Misas-Villamil Johana C, van der Hoorn Renier A L
Plant Chemetics Laboratory, Max Planck Institute for Plant Breeding Research, Carl-von-Linne-Weg 10, 50829 Cologne, Germany.
Curr Opin Plant Biol. 2008 Aug;11(4):380-8. doi: 10.1016/j.pbi.2008.04.007. Epub 2008 Jun 10.
The plant apoplast during plant-pathogen interactions is an ancient battleground that holds an intriguing range of attacking enzymes and counteracting inhibitors.
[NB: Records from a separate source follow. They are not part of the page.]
-- ==== Sys2Proof/Laws/Issue.lean ====
section
/-! SUPPORT. What the issue of a syllable can do (spec/03 R36): it always answers a next state; when nothing keeps it
from issuing that state is its effect on the state its pops leave, and only then does the syllable stay unfrozen and
untrapped. -/

namespace Sys2Proof.Machine

/-- Taking a trap ends the issue as trapped. -/
@[simp] theorem takeTrap_status (t : Trap) (pc : Nat) (s : State) : (takeTrap t pc s).core.issue.status = .trapped := by
  simp [takeTrap]

/-- The same for the trap of a syllable of the bundle that issues. -/
@[simp] theorem trapHere_status (t : Trap) (s : State) : (trapHere t s).core.issue.status = .trapped := by
  simp [trapHere]

/-- The checks every syllable shares pass together with its own exactly when each passes. -/
theorem sylTrap_none (s : State) (y : Syl) :
    sylTrap s y = none ↔ sylTrap s { srcs := y.srcs, dsts := y.dsts, also := y.also, quiet := y.quiet } = none ∧ y.trap = none
      ∧ y.limit = none := by
  have ho (a b : Option Trap) : (a.orElse fun _ => b) = none ↔ a = none ∧ b = none := by cases a <;> simp
  simp only [sylTrap, Syl.reads, ho]
  tauto

/-- A syllable that nothing keeps from issuing takes its effect on the state its pops leave. -/
theorem issue_runs {s : State} {y : Syl} {f : State → State} (h : Runs s y.srcs y.dsts y.also y.quiet) (hl : y.late = false)
    (ht : y.trap = none) (hm : y.limit = none) (hs : y.stall = none) :
    issue s y f = .next (f (reads y.srcs s)) := by
  have h1 : sylTrap s y = none := (sylTrap_none s y).2 ⟨h.2.1, ht, hm⟩
  have h2 : sylStall s y = none := by simp [sylStall, h.2.2, hs]
  simp [issue, hl, h.1, h1, h2, reads]

/-- A syllable whose own check fails, with nothing else against it, traps (R36 step 2). -/
theorem issue_traps {s : State} {y : Syl} {f : State → State} {t : Trap} (h : Runs s y.srcs y.dsts y.also y.quiet)
    (hl : y.late = false) (ht : y.trap = some t) : issue s y f = .next (trapHere t s) := by
  have ho (a b : Option Trap) : (a.orElse fun _ => b) = none ↔ a = none ∧ b = none := by cases a <;> simp
  have hr := h.2.1
  simp only [sylTrap, Syl.reads, ho] at hr
  have h1 : sylTrap s y = some t := by
    simp only [sylTrap, Syl.reads, hr.1, hr.2.1, hr.2.2.1, hr.2.2.2.1, ht]
    rfl
  simp [issue, hl, h.1, h1]

/-- A limit that a syllable would pass traps when its own checks pass (R226). -/
theorem issue_limit {s : State} {y : Syl} {f : State → State} {t : Trap} (h : Runs s y.srcs y.dsts y.also y.quiet)
    (hl : y.late = false) (ht : y.trap = none) (hm : y.limit = some t) : issue s y f = .next (trapHere t s) := by
  have ho (a b : Option Trap) : (a.orElse fun _ => b) = none ↔ a = none ∧ b = none := by cases a <;> simp
  have hr := h.2.1
  simp only [sylTrap, Syl.reads, ho] at hr
  have h1 : sylTrap s y = some t := by
    simp only [sylTrap, Syl.reads, hr.1, hr.2.1, hr.2.2.1, hr.2.2.2.1, ht, hm]
    rfl
  simp [issue, hl, h.1, h1]

/-- A syllable that only a full queue or the scoreboard holds back freezes (R36 step 3). -/
theorem issue_stalls {s : State} {y : Syl} {f : State → State} {r : Freeze} (h : Runs s y.srcs y.dsts y.also y.quiet)
    (hl : y.late = false) (ht : y.trap = none) (hm : y.limit = none) (hs : y.stall = some r) :
    issue s y f = .next (s.ended (.frozen r)) := by
  have h1 : sylTrap s y = none := (sylTrap_none s y).2 ⟨h.2.1, ht, hm⟩
  have h2 : sylStall s y = some r := by simp [sylStall, h.2.2, hs]
  simp [issue, hl, h.1, h1, h2]

/-- A syllable that waits for data that is not there freezes (R36 step 1). -/
theorem issue_late {s : State} {y : Syl} {f : State → State} (hl : y.late = true) :
    issue s y f = .next (s.ended (.frozen .emptyPort)) := by simp [issue, hl]

/-- An instruction whose meaning is the issue of a syllable with no check of its own against it runs to its effect. -/
theorem runsTo_issue {i : Instr} {s : State} {y : Syl} {f : State → State} (h : exec i s = issue s y f)
    (hl : y.late = false) (ht : y.trap = none) (hm : y.limit = none) (hs : y.stall = none) :
    RunsTo i s y.srcs y.dsts f y.also y.quiet := fun hr => h.trans (issue_runs hr hl ht hm hs)

/-- The issue of a syllable answers a next state: frozen, trapped, or its effect. -/
theorem issue_cases (s : State) (y : Syl) (f : State → State) :
    (∃ r, issue s y f = .next (s.ended (.frozen r))) ∨
    (∃ t, sylTrap s y = some t ∧ issue s y f = .next (trapHere t s)) ∨
    (Runs s y.srcs y.dsts y.also y.quiet ∧ y.late = false ∧ y.trap = none ∧ y.limit = none ∧ y.stall = none ∧
      issue s y f = .next (f (reads y.srcs s))) := by
  unfold issue
  split
  · exact .inl ⟨_, rfl⟩
  · rename_i hne
    simp only [Bool.or_eq_true, not_or, Bool.not_eq_true] at hne
    split
    · rename_i t ht
      exact .inr (.inl ⟨t, ht, rfl⟩)
    · rename_i ht
      split
      · exact .inl ⟨_, rfl⟩
      · rename_i hs
        have h1 := (sylTrap_none s y).1 ht
        have h2 : y.dsts.any (portFull s) = false ∧ y.stall = none := by
          unfold sylStall at hs
          split at hs
          · cases hs
          · exact ⟨Bool.eq_false_iff.2 ‹_›, hs⟩
        exact .inr (.inr ⟨⟨hne.2, h1.1, h2.1⟩, hne.1, h1.2.1, h1.2.2, h2.2, rfl⟩)

/-- A syllable that has taken its effect has met no freeze and no trap. -/
theorem issue_done {s t : State} {y : Syl} {f : State → State} (h : issue s y f = .next t) (hd : Done t) :
    Runs s y.srcs y.dsts y.also y.quiet ∧ y.late = false ∧ y.trap = none ∧ y.limit = none ∧ y.stall = none ∧
      t = f (reads y.srcs s) := by
  obtain ⟨r, hr⟩ | ⟨r, -, hr⟩ | ⟨h1, h2, h3, h4, h5, h6⟩ := issue_cases s y f
  · rw [hr] at h; cases h; simp [Done] at hd
  · rw [hr] at h; cases h; simp [Done] at hd
  · rw [h6] at h; cases h; exact ⟨h1, h2, h3, h4, h5, rfl⟩

/-- The issue of a syllable answers a next state. -/
theorem issue_next (s : State) (y : Syl) (f : State → State) : ∃ t, issue s y f = .next t := by
  obtain ⟨r, hr⟩ | ⟨r, -, hr⟩ | ⟨-, -, -, -, -, hr⟩ := issue_cases s y f
  all_goals exact ⟨_, hr⟩

/-- Popping the ports of a list that names none changes nothing. -/
theorem popAll_plain {l : List Reg} (h : l.all (fun r => !isPort r) = true) (s : State) : popAll l s = s := by
  induction l generalizing s with
  | nil => rfl
  | cons r t ih =>
    simp only [List.all_cons, Bool.and_eq_true, Bool.not_eq_true'] at h
    cases r <;> simp only [popAll] <;> simp_all [isPort]

/-- The distinct members of a list that names no port name none. -/
theorem dedupR_plain {l : List Reg} (h : l.all (fun r => !isPort r) = true) :
    (dedupR l).all (fun r => !isPort r) = true := by
  induction l with
  | nil => rfl
  | cons r t ih =>
    simp only [List.all_cons, Bool.and_eq_true] at h
    simp only [dedupR, List.all_cons, Bool.and_eq_true]
    refine ⟨h.1, ?_⟩
    rw [List.all_eq_true]
    intro x hx
    exact (List.all_eq_true.1 (ih h.2)) x (List.mem_of_mem_filter hx)

/-- Reading registers that are no ports changes nothing. -/
theorem reads_plain {l : List Reg} (h : l.all (fun r => !isPort r) = true) (s : State) : reads l s = s :=
  popAll_plain (dedupR_plain h) s

/-- A result for a scalar register goes in flight. -/
theorem wrS_plain {r : SReg} (h : r.val < 56) (k : Nat) (x : Word) (s : State) : wrS r k x s = s.flight k (.s r x) := by
  simp [wrS, h]

/-- A result for a vector register goes in flight. -/
theorem wrV_plain {r : VReg} (h : r.val < 28) (k : Nat) (x : VWord) (s : State) :
    wrV r k x s = s.flight k (.v r x) := by
  simp [wrV, h]

end Sys2Proof.Machine
end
Examples are pathogen xylanases and polygalacturonases that are inhibited by plant proteins like TAXI, XIP, and PGIP; and plant glucanases and proteases, which are targeted by pathogen proteins such as GIP1, EPI1, EPIC2B, and AVR2. These seven well-characterized inhibitors have different modes of action and many probably evolved from inactive enzymes themselves. Detailed studies of the structures, sequence variation, and mutated proteins uncovered molecular struggles between these enzymes and their inhibitors, resulting in positive selection for variant residues at the contact surface, where single residues determine the outcome of the interaction.
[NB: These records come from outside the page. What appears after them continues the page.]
-- ==== Sys2Proof/Tests/Slice0.lean ====
section
/-! SUPPORT. Tests: the smoke test of well-formedness, decodings of words written out from the encoding tables of the
spec, and for each statement that has hypotheses a witness that they can be met, and one step of some
instructions on values worked out by hand. -/

namespace Sys2Proof.Tests

open Sys2Proof Sys2Proof.Machine

set_option Elab.async false

/-! The three checks of WellFormed, each with terms that it refuses and no other check does (spec/04 R54, R62, R63). -/

/-- MOD values that their entries do not accept (R62, R119, R124, R162, R189). -/
theorem test_wf_mod : ([.vAdd .e4m3 3 4 (.v 5) ⟨0, false, .rne, false⟩, .vMulh .f32 3 4 (.v 5) ⟨0, false, .rne, false⟩,
    .vRound .i32 3 4 ⟨0, false, .rne, false⟩, .fLdq .f16 3 4 10 ⟨0, false, .rne, false⟩, .mSt .n32 10 11 0,
    .mStrl .n8 .die 10 11, .mSts .n16 10 11 12 0, .mGst .n32 10 11 1 0, .fTbl .i32 3 4 10 ⟨0, false, .rne, false⟩ 0]
      : List Instr).all (fun i => !i.modOk && i.fieldOk && i.kindOk && !i.wf) = true := by decide

/-- Immediates and unused fields that their entries do not allow (R54, R107, R111, R119, R127, R129, R194, R65). -/
theorem test_wf_field : ([.bCalli 9 0, .bRep (some 17) 1 0 0, .vAdd .i32 3 4 (.v 5) ⟨0, false, .rtz, false⟩,
    .vMulh .i32 3 4 (.v 5) ⟨0, false, .rne, true⟩, .vAbd .i32 3 4 (.v 5) ⟨0, false, .rup, false⟩,
    .vRound .f32 3 4 ⟨0, false, .rne, true⟩, .vCmp .i32 3 4 (.v 5) .ltu, .vCvt .i32 3 4 .mx8 0 ⟨0, false, .rne, false⟩,
    .vRsum .i32 3 4 ⟨0, true, .rne, false⟩, .vGmax .i32 3 4 ⟨0, false, .rtz, false⟩ 0 false,
    .mCas ⟨.relaxed, false, .die⟩ .release 10 11 12 13, .zw1Ldpair 11 12 0, .zw1Ldpair 10 12 8]
      : List Instr).all (fun i => i.modOk && !i.fieldOk && i.kindOk && !i.wf) = true := by decide

/-- Register numbers that their fields do not accept (R56, R104, R107, R120, R169, R189, R193). -/
theorem test_wf_kind : ([.sClk false 11, .sClk false 56, .sChk (.s 10 56), .bRet 0, .bRet 56, .bCbar 63,
    .vAdd .i32 28 4 (.v 5) ⟨0, false, .rne, false⟩, .vAdd .i32 3 31 (.v 5) ⟨0, false, .rne, false⟩,
    .vAdd .i32 3 4 (.s 63) ⟨0, false, .rne, false⟩, .vExtr .i32 60 4 10 0, .fGeo .insphere .zero 24 0, .fGeo .orient2 .zero 26 0,
    .mLd .vt .i64 61 10 0, .mLd .vt .i64 10 60 0, .mLdp .vt 13 10 0, .mLdp .vt 8 10 0,
    .mAadd ⟨.relaxed, false, .die⟩ 60 10 11, .xStat 0, .dPpcfg 28, .cFill 56 0 0, .zw1Dbnz 9 0] : List Instr).all
      (fun i => i.modOk && i.fieldOk && !i.kindOk && !i.wf) = true := by decide

/-! Words written out from the encoding tables of spec/04 and the entries of each class decode to the instructions they stand
for: at least one word for every syllable of the opcode table. -/

/-- Class S, first part (R95 to R98). -/
theorem test_decode_scalar : ([
  (0x8000000000000007, .sNop 7),
  (0x800207E2DC000000, .sAdd 63 11 56),
  (0x800407E2DC000000, .sSub 63 11 56),
  (0x800C07E2DC000000, .sAnd 63 11 56),
  (0x800E07E2DC000000, .sOr 63 11 56),
  (0x801007E2DC000000, .sXor 63 11 56),
  (0x801207E2DC000000, .sAndn 63 11 56),
  (0x801A07E2DC000000, .sShl 63 11 56),
  (0x801C07E2DC000000, .sShr 63 11 56),
  (0x801E07E2DC000000, .sSar 63 11 56),
  (0x802607E2DC000000, .sRor 63 11 56),
  (0x802807E2DC000000, .sMin 63 11 56),
  (0x802A07E2DC000000, .sMax 63 11 56),
  (0x806E07E2DC000000, .sMinu 63 11 56),
  (0x807007E2DC000000, .sMaxu 63 11 56),
  (0x804207E2DC000000, .sMul 63 11 56),
  (0x804407E2DC000000, .sMulh 63 11 56),
  (0x804607E2DC000000, .sMulhu 63 11 56),
  (0x802C014F80000000, .sAbs 10 62),
  (0x802E014F80000000, .sNeg 10 62),
  (0x8030014F80000000, .sClz 10 62),
  (0x8032014F80000000, .sCtz 10 62),
  (0x8034014F80000000, .sPopc 10 62),
  (0x8036014F80000000, .sBswap 10 62),
  (0x8058014F80000000, .sMov 10 62),
  (0x80060142FFFFFFFB, .sAddi 10 11 (-5)),
  (0x800A0142FFFFFFFB, .sMovhi 10 11 (-5)),
  (0x80140142FFFFFFFB, .sAndi 10 11 (-5)),
  (0x80160142FFFFFFFB, .sOri 10 11 (-5)),
  (0x80180142FFFFFFFB, .sXori 10 11 (-5)),
  (0x8008014000002000, .sMovi 10 0x2000),
  (0x80200142C000003F, .sShli 10 11 63),
  (0x80220142C000003F, .sShri 10 11 63),
  (0x80240142C000003F, .sSari 10 11 63),
  (0x80380142C00007C0, .sSext 10 11 31),
  (0x803A0142C00007C0, .sZext 10 11 31),
  (0x803C1142C00001C5, .sBfx true 10 11 5 7),
  (0x803C0142C00001C5, .sBfx false 10 11 5 7),
  (0x803E0142C6000FFC, .sBfi 10 11 12 60 63)] : List (Nat × Instr)).all (fun p => decodeTableWord 64 p.1 == some p.2) = true := by decide

/-- Class S, second part (R96, R99 to R105). -/
theorem test_decode_scalar2 : ([
  (0x80400142C6650000, .sSel 10 11 12 5),
  (0x80480142C60D0000, .sMadd 10 11 12 13),
  (0x804A6C62C6000000, .sCmp .ltu 3 11 12),
  (0x804C5DE2FFFFFFFF, .sCmpi .ge 15 11 (-1)),
  (0x804E0C38B1800000, .sPand 1 2 3),
  (0x80500C38B1800000, .sPor 1 2 3),
  (0x80520C38B1800000, .sPxor 1 2 3),
  (0x80540C3880000000, .sPnot 1 2),
  (0x80720C22C0000000, .sPset 1 11),
  (0x80563142C600FFFE, .sLea 3 10 11 12 (-2)),
  (0x805A01E000000031, .sCrd 15 .strandid),
  (0x805C0003C000004A, .sCwr (.lc 2) 15),
  (0x806801E000000033, .sGrd 15 (.lg 3)),
  (0x80660003C000001F, .sGwr (.cg 15) 15),
  (0x806A01E000000FF8, .sSpl 15 511),
  (0x806C0003C0000008, .sSps 15 1),
  (0x805E16C000000000, .sClk true 54),
  (0x8060000285800000, .sChk (.s 10 11)),
  (0x8060001871000000, .sChk (.p 1 2)),
  (0x8060001C79000000, .sChk (.m 1 2)),
  (0x80626E22F9000000, .sMskIns 3 1 11 2),
  (0x8062317C80000000, .sMskExt 1 11 2),
  (0x80640EE000000100, .sMski 7 256)] : List (Nat × Instr)).all (fun p => decodeTableWord 64 p.1 == some p.2) = true := by decide

/-- Class B (R106 to R114, R204, R225, R231, R273, R274, R286, R289, R292, R294). -/
theorem test_decode_branch : ([
  (0x80800FFFFFFFFFFD, .bBr (-3)),
  (0x808207FFFFFFFFFF, .bCall 0x7FFFFFFFFFF),
  (0x8084000040000000, .bRet 1),
  (0x8086000240000000, .bJmpi 9),
  (0x808800024000FFFF, .bCalli 9 0xFFFF),
  (0x808A200480000003, .bLoop 2 18 3),
  (0x808C900480000003, .bPloop 1 2 18 3),
  (0x808E000000000030, .bRep none 48 0 0),
  (0x808E10044007F000, .bRep (some 17) 0 7 15),
  (0x8090000000000000, .bCkpt),
  (0x8092000440000030, .bRvz 17 0 3),
  (0x809402E000000000, .bCbar 23),
  (0x8096000440000005, .bYield 17 5),
  (0x8098000408800000, .bWaitTime 16 17),
  (0x8098100008800000, .bWaitMbox 17),
  (0x8098200008800003, .bWaitCrewq 17 3),
  (0x809830000880000F, .bWaitRecv 17 15),
  (0x809A000508950000, .bMwait 20 17 21),
  (0x809C000008800000, .bPhase 17),
  (0x809E000000000000, .bEnd),
  (0x80A000044000003F, .bSpawn 17 63),
  (0x80A20142C0000000, .bWany 10 11),
  (0x80A40142C0000000, .bWall 10 11),
  (0x80A60142C0000000, .bFfr 10 11),
  (0x80A8000000000007, .bTrap 7),
  (0x80AA0142C0000000, .bGroupQuery 10 11),
  (0x80AA1002C6000000, .bGroupForm 11 12),
  (0x80AA2002C0000000, .bGroupDissolve 11)] : List (Nat × Instr)).all (fun p => decodeTableWord 64 p.1 == some p.2) = true := by decide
在植物与病原体相互作用过程中,植物质外体是一个古老的战场,其中存在一系列有趣的攻击酶和起对抗作用的抑制剂。例如,病原体木聚糖酶和多聚半乳糖醛酸酶会受到植物蛋白(如TAXI、XIP和PGIP)的抑制;而植物葡聚糖酶和蛋白酶则是病原体蛋白(如GIP1、EPI1、EPIC2B和AVR2)的作用靶点。这七种特征明确的抑制剂具有不同的作用模式,其中许多可能本身就是从无活性的酶进化而来的。对这些酶及其抑制剂的结构、序列变异和突变蛋白的详细研究揭示了它们之间的分子较量,导致在接触表面的变异残基受到正选择,单个残基决定了相互作用的结果。